By: Tom Shell; Published: November 11, 2014 @ 3:51 pm | Comments Disabled

Do you have the time to listen to me whine? Sorry, but I need to vent about the challenges of being terminally ill in America today. I am not sure that it is worse than in other countries. In fact, I am sure it is dramatically better than in most developing nations.

I am not a medical expert, only a patient who has also been a small busi­ness owner most of his life. As such, I am required to put my customer’s interests first or I will surely fail. It boils down to customer service – saying what I mean and doing what I say. If I don’t do what I say, my customers will soon lose faith in me and find somebody else who can be trusted.

I have made my living earning my clients’ trust and doing everything in my power to keep it. They know that when they give me a project to complete (I am a facilities project manager – I build offices), they can count on me to get it done with their best interest in mind.

Why can’t our medical providers do this?

Don’t get me wrong, not all of my experiences have been bad. In fact, my current local oncologist and his staff are as good as it gets at providing quality health care in a friendly manner that takes my personal needs into account. My appointments with them are generally on time, the reception staff greet me with a smile EVERY time I arrive, my doctor patiently listens to my concerns, and the facilities are kept clean and reason­ably cheerful.

I have had too many negative experiences to count with other providers, but my local oncology team is def­i­nite­ly top notch.

But let me start at the beginning.

My myeloma was initially detected by a blood test ordered by an immunologist; she was the one who re­ferred me to my first oncologist. This is not unusual. Most of us met our first oncologist through a referral from another doctor. We don’t choose them. It is entirely dependent upon the doctor who refers us.

As they say, you never get a second chance to make a first impression. That first oncologist blew it big time! His offices were crowded, old, and full of many very sick people.

I was terrified!!

Worse, the staff were unfriendly, uncaring, and obviously overwhelmed. Every appointment I had with this guy started with a minimum one hour wait past my appointment time.

The oncologist came highly recommended and seemed to have a good grasp of myeloma, but I really didn’t like him. He was very impersonal and didn’t seem to care about me as a patient – only my disease.

I was so confused! I was in shock over my diagnosis and the fact that I was facing a terminal disease. I didn’t like doctors in the first place and had avoided them as much as possible in the past. All of a sudden, I was faced with a guy to whom I was supposed to entrust my life, who obviously had the necessary medical skills to treat me, but who had the personality of a small plastic soap dish!

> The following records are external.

-- ==== Sys2Proof/Machine/Spad.lean ====
section
/-! DEFINITION. The scratchpad: addresses, regions, error codes, sector reads and writes, the sector check, bank
arbitration and the transpose buffers (10_scratchpad_and_windows.md, R241 to R253; 17_integrity_and_events.md,
R416 to R420). -/
namespace Sys2Proof.Machine

/-- A byte of the scratchpad; an unlisted one reads 0 (log 6). -/
def spadByte (s : State) (off : Nat) : Byte := mget s.spad.data 0 off

/-- Write a byte of the scratchpad. -/
def setSpadByte (s : State) (off : Nat) (b : Byte) : State :=
  { s with spad := { s.spad with data := mset s.spad.data 0 off b } }

/-- The bytes of a number, least significant first. -/
def bytesLE (n v : Nat) : List Byte := (natsTo n).map fun i => BitVec.ofNat 8 (v >>> (8 * i))

/-- The number whose bytes, least significant first, are the list's. -/
def ofBytesLE : List Byte → Nat
  | [] => 0
  | b :: r => b.toNat + 256 * ofBytesLE r

/-- The bytes of a sector in ascending address order. -/
def sectorBytes (d : BitVec 256) : List Byte := bytesLE 32 d.toNat

/-- The check of a sector's 32 bytes (R416). -/
def sectorCheck (d : BitVec 256) : Nat := (crc16 (sectorBytes d)).toNat

-- Regions (R246).

/-- Region n's register. -/
def regionReg (s : State) (n : Nat) : W32 := reg s (0x6000 + 4 * n)

/-- First byte, bytes and end of a region's word. -/
def regionBase (w : W32) : Nat := fieldN w 12 11 * 2048
/-- Bytes of a region's word (0 encodes 2,048 units). -/
def regionSize (w : W32) : Nat := zeroIs 2048 (fieldN w 0 12) * 2048

/-- The lowest-numbered enabled region that holds a byte (R246). -/
def regionAt (s : State) (off : Nat) : Option W32 :=
  ((natsTo 16).map (regionReg s)).find? fun w =>
    bitB w 31 && decide (regionBase w ≤ off) && decide (off < regionBase w + regionSize w)

/-- The error class of a byte's region: 1 DEC-TED, 0 SECDED (R246). -/
def classAt (s : State) (off : Nat) : Nat :=
  match regionAt s off with
  | some w => fieldN w 29 2
  | none => 0

/-- The region of transposed reads that governs a byte (R251). -/
def xposeAt (s : State) (off : Nat) : Option W32 :=
  (regionAt s off).filter fun w => bitB w 28

/-- The page pool's region (R260). -/
def poolRegion (s : State) : Option W32 :=
  ((natsTo 16).map (regionReg s)).find? fun w => bitB w 31 && bitB w 27

/-- The first byte of the cache area, or the end of the scratchpad (R265). -/
def cacheStart (s : State) : Nat :=
  if hasCache s then spadBytes s - (regF s 0x6044 0 3) * 262144 else spadBytes s

/-- Whether `n` bytes from `off` lie in the scratchpad and outside the cache area (R267). -/
def spadFits (s : State) (off n : Nat) : Bool := decide (off + n ≤ cacheStart s)

-- Error codes (R247 to R249, R418, R457).

/-- Ones of a word. -/
def popcount {n : Nat} (w : BitVec n) : Nat := (natsTo n).foldl (fun a i => a + b2n (w.getLsbD i)) 0

/-- What a code does with a word of `e` wrong bits: 0 clean, 1 corrected, 2 uncorrectable, 3 outside the guarantee. -/
def eccKind (cls e : Nat) : Nat :=
  if e = 0 then 0
  else if e ≤ cls + 1 then 1
  else if e = cls + 2 then 2
  else 3

/-- The side-band word of a sector. -/
def sideOf (s : State) (sec : Nat) : Side := mget s.spad.side {} sec
/-- Write the side-band word of a sector. -/
def setSide (s : State) (sec : Nat) (v : Side) : State :=
  { s with spad := { s.spad with side := mset s.spad.side {} sec v } }

/-- An uncorrectable word poisons its sector; unless the mark was already set it is counted, logged and raised (R249).
`slotted` tells a slot-timed reader. -/
def poisonSector (s : State) (sec cls : Nat) (slotted : Bool) : State :=
  let sd := sideOf s sec
  if sd.poison then s
  else
    let s := setSide s sec { sd with poison := true }
    let s := incReg s 0x6054 0 32
    let s := if bitB (reg s 0x6058) 31 then s
      else setReg s 0x6058 (BitVec.ofNat 32
        (2147483648 + (cls % 2) * 1073741824 + b2n slotted * 536870912 + sec * 32))
    raise s 0x20 0

/-- Counts a correction by class (R248). -/
def countCorr (s : State) (cls : Nat) : State :=
  if cls = 1 then incReg s 0x6050 16 16 else incReg s 0x6050 0 16

/-- A freeze of cause ECC after the present slot; freezes after one slot overlap (R214, R215). -/
def eccFreeze (s : State) (n : Nat) : State :=
  { s with seq := { s.seq with frzNext := { s.seq.frzNext with ecc := max s.seq.frzNext.ecc n } } }

/-- The stored wrong bits of a 64-bit word. -/
def flipsOf (s : State) (wd : Nat) : W64 := mget s.spad.flips 0 wd
/-- Record the stored wrong bits of a 64-bit word. -/
def setFlips (s : State) (wd : Nat) (f : W64) : State :=
  { s with spad := { s.spad with flips := mset s.spad.flips 0 wd f } }
/-- The class a 64-bit word was written under (R247). -/
def wordClass (s : State) (wd : Nat) : Nat := mget s.spad.cls 0 wd

/-- Exchange the stored contents of a 64-bit word by turning the bits `f`. -/
def turnWord (s : State) (wd : Nat) (f : W64) : State :=
  foldTo 8 (fun i s => setSpadByte s (8 * wd + i)
    (spadByte s (8 * wd + i) ^^^ BitVec.ofNat 8 (f.toNat >>> (8 * i)))) s

/-- The bank of a 64-byte line (R241). -/
def bankOf (line : Nat) : Nat := line % 32

/-- A DMA access to a line asks for its bank (R245). -/
def touchLine (s : State) (line : Nat) : State :=
  { s with spad := { s.spad with arb := { s.spad.arb with dma := mupd s.spad.arb.dma 0 (bankOf line) (· + 1) } } }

As is often the case nowadays, this oncologist was part of a consortium of doctors who had partnered to create a cancer treatment center. Unfortunately, the doctors at this center represent about 75 percent of the oncologists in the city of Honolulu. When I inquired with my primary care doctor and others around town about alternatives, I was told this doctor was excellent at his job and finding a different doctor would be difficult, since most of them work for the same center.

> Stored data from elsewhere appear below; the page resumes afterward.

-- ==== Sys2Proof/Machine/Writer.lean ====
section
/-! DEFINITION. The writer: the conversion of output rows and their places in the scratchpad, a ring, a remote window or
external memory (10_scratchpad_and_windows.md, R257, R262, R269; 11_streams_and_memory_port.md, R299). -/
namespace Sys2Proof.Machine

/-- The bytes of a row of elements of a format (R262): little-endian, two INT4 elements to a byte. -/
def packCodes (fmt : Nat) (l : List Nat) : List Byte :=
  if fmt = 1 then
    (natsTo ((l.length + 1) / 2)).map fun i => BitVec.ofNat 8 (lget l 0 (2 * i) % 16 + 16 * (lget l 0 (2 * i + 1) % 16))
  else l.flatMap fun v => bytesLE (fmtBits fmt / 8) v

/-- Element i of a row's bytes in a format (R262). -/
def elemAt (fmt : Nat) (bs : List Byte) (i : Nat) : Nat :=
  if fmt = 1 then ((lget bs 0 (i / 2)).toNat >>> (4 * (i % 2))) % 16
  else ofBytesLE ((bs.drop (fmtBits fmt / 8 * i)).take (fmtBits fmt / 8))

/-- Values converted to a format at the writer, element i drawing in lane i mod 128 (R49, R53, R55): the codes and the flags
of all but those that a wider format holds, which `wide` tells. -/
def convRow (s : State) (b : Bench) (fmt : Nat) (wide : Nat → Bool) (vs : List FVal) : List Nat × Flg × State :=
  let r := (natsTo vs.length).foldl (fun (a : List Nat × Flg × State) i =>
    let x := rnd a.2.2 siteWr (i % 128) fun q => fmtEncode fmt (benchRnd b b.crnd) b.ovfInf q (lget vs FVal.zero i)
    let x := (if wide i then { x.1 with fl := 0 } else x.1, x.2)
    (x.1.bits :: a.1, a.2.1 ||| x.1.fl, x.2)) ([], 0, s)
  (r.1.reverse, r.2.1, r.2.2)

/-- Whether a descriptor's target makes the writer wait: a ring whose next half may not be begun (R257, R261). -/
def writerBlocked (s : State) (b : Bench) (td : Nat) : Bool :=
  tdKind b td == 2 &&
    (let r := ringOf s (tdUnit b td)
     r.en && r.psrc && !r.landing && !rowBegun r r.prod && !mayBegin s (tdUnit b td))

/-- The wait of the writer: DRAIN (R214, R257). -/
def writerFreeze (s : State) (b : Bench) (td : Nat) : State := freezeSpace s (tdUnit b td)

/-- The sectors of a row's bytes, the last filled out with zeros, with fresh checks (R262, R417). -/
def rowSectors (bs : List Byte) : List Sector :=
  (natsTo ((bs.length + 31) / 32)).map fun i =>
    let d : BitVec 256 := BitVec.ofNat 256 (ofBytesLE ((bs.drop (32 * i)).take 32))
    { data := d, check := sectorCheck d }

/-- A row written to ring n at row PROD: cut or filled out to the row's size (R257). -/
def writerRing (s : State) (b : Bench) (pos td : Nat) (bs : List Byte) : State :=
  let n := tdUnit b td
  let r := ringOf s n
  if !r.en || !r.psrc || r.landing then badFormat s b pos
  else
    let s := if rowBegun r r.prod then s else beginHalf s n
    let s := slotWriteBytes s b.uid pos (rowPlace s n r.prod / 32) r.rsize (bs.take (rowBytes r))
    (produceRow s n (tdEp b td)).2

/-- A row written through a window (R269, R271, R317): through a STALE entry it is dropped and counted. -/
def writerWindow (s : State) (b : Bench) (pos td row : Nat) (bs : List Byte) : State :=
  let w := tdUnit b td % 16
  let win := mget s.wins {} w
  if win.mode = 2 && win.peer = 255 then badFormat s b pos
  else if win.stale then { s with wins := mupd s.wins {} w fun x => { x with drops := satAdd 0xFFFFFFFF x.drops 1 } }
  else
    let a := tdAddr b td row
    let off := if a < 0 then m48 else (a / 32).toNat
    let l := rowSectors bs
    match windowGate s w off l.length false with
    | some st => { s with fab := { s.fab with wfails := s.fab.wfails ++ [(w, st, 0)] } }
    | none => sendWindow s w off l.length (tdEp b td) 0 false l

/-- Sector j of a row at external address `a`, as the half of a line. -/
def memLine (l : List Sector) (a line : Nat) : BitVec 512 :=
  let at_ (x : Nat) : BitVec 256 :=
    let k := (x + m48 - a % m48) % m48 / 32
    (lget l {} k).data
  lineOf (at_ line) (at_ (line + 32))

/-- The sector enables of a request for a row of `n` sectors at `a` (R290). -/
def memEnables (a n line beats : Nat) : Nat :=
  (natsTo (2 * beats)).foldl (fun m i =>
    if (line + 32 * i + m48 - a % m48) % m48 / 32 < n then m + 2 ^ i else m) 0

/-- A write of a row to external memory: its requests, one for each block it touches (R290). -/
def memRowReqs (who : MWho) (src a : Nat) (l : List Sector) : List MReq :=
  (reqsOf (a % m48) (32 * l.length)).map fun r =>
    { who := who, write := true, addr := r.1, beats := r.2, src := src, sec := memEnables a l.length r.1 r.2
      data := (natsTo r.2).map fun i => memLine l a ((r.1 + 64 * i) % m48)
      checks := (natsTo (2 * r.2)).map fun i => (lget l {} ((r.1 + 32 * i + m48 - a % m48) % m48 / 32)).check }

/-- A row written to external memory; discarded and counted while the port is closed (R299). -/
def writerMem (s : State) (b : Bench) (td row : Nat) (bs : List Byte) : State :=
  let a := wrapN 48 (tdAddr b td row)
  if s.memp.closed then incReg s 0x01D0 0 32
  else eachS (memRowReqs (.writer (tdSrc b td)) (tdSrc b td) a (rowSectors bs)) (fun r s => pushCand s r) s

/-- Whether an output of the bench that names no stream is one of a held stream's (R115): it goes to a ring that the channel of a held seam
drains, and no seam that the bench has dispatched uses that channel (log 123). -/
def outHeld (s : State) (b : Bench) (td : Nat) : Bool :=
  let b := (benchOf s b.uid).getD b
  tdKind b td == 2 && b.held.any fun k =>
    (curKib (chan s (seam s k).channel)).any (fun x => x.op == 1 && x.ring == tdUnit b td)
      && !b.disp.any fun j => (seam s j).channel == (seam s k).channel

/-- One output row of the writer at its target (R262). The caller has seen that the writer need not wait. -/
def writerOut (s : State) (b : Bench) (pos td row : Nat) (bs : List Byte) : State :=
  match tdKind b td with
  | 1 => slotWriteBytes s b.uid pos (tdSpad s b td row / 32) ((bs.length + 31) / 32) bs
  | 2 => writerRing s b pos td bs
  | 3 => writerWindow s b pos td row bs
  | _ => writerMem s b td row bs

end Sys2Proof.Machine
end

What should I do? Is it okay to quit the guy who is trying to save your life? That doesn’t make sense, does it?

Actually, it does.

Your myeloma is quite possibly the most personal problem you will ever face. When dealing with life or death, we willingly make ourselves as vulnerable as we ever will in order to give our physician the best chance at keeping us alive. Even a colonoscopy isn’t more invasive.

Not only are all of our internal organs available for inspection, but also our emotions and our feelings. All parts of our beings are a part of our treatment.

If you aren’t comfortable with the person you are asking to help you with this most personal fight, you may not be successful in its outcome.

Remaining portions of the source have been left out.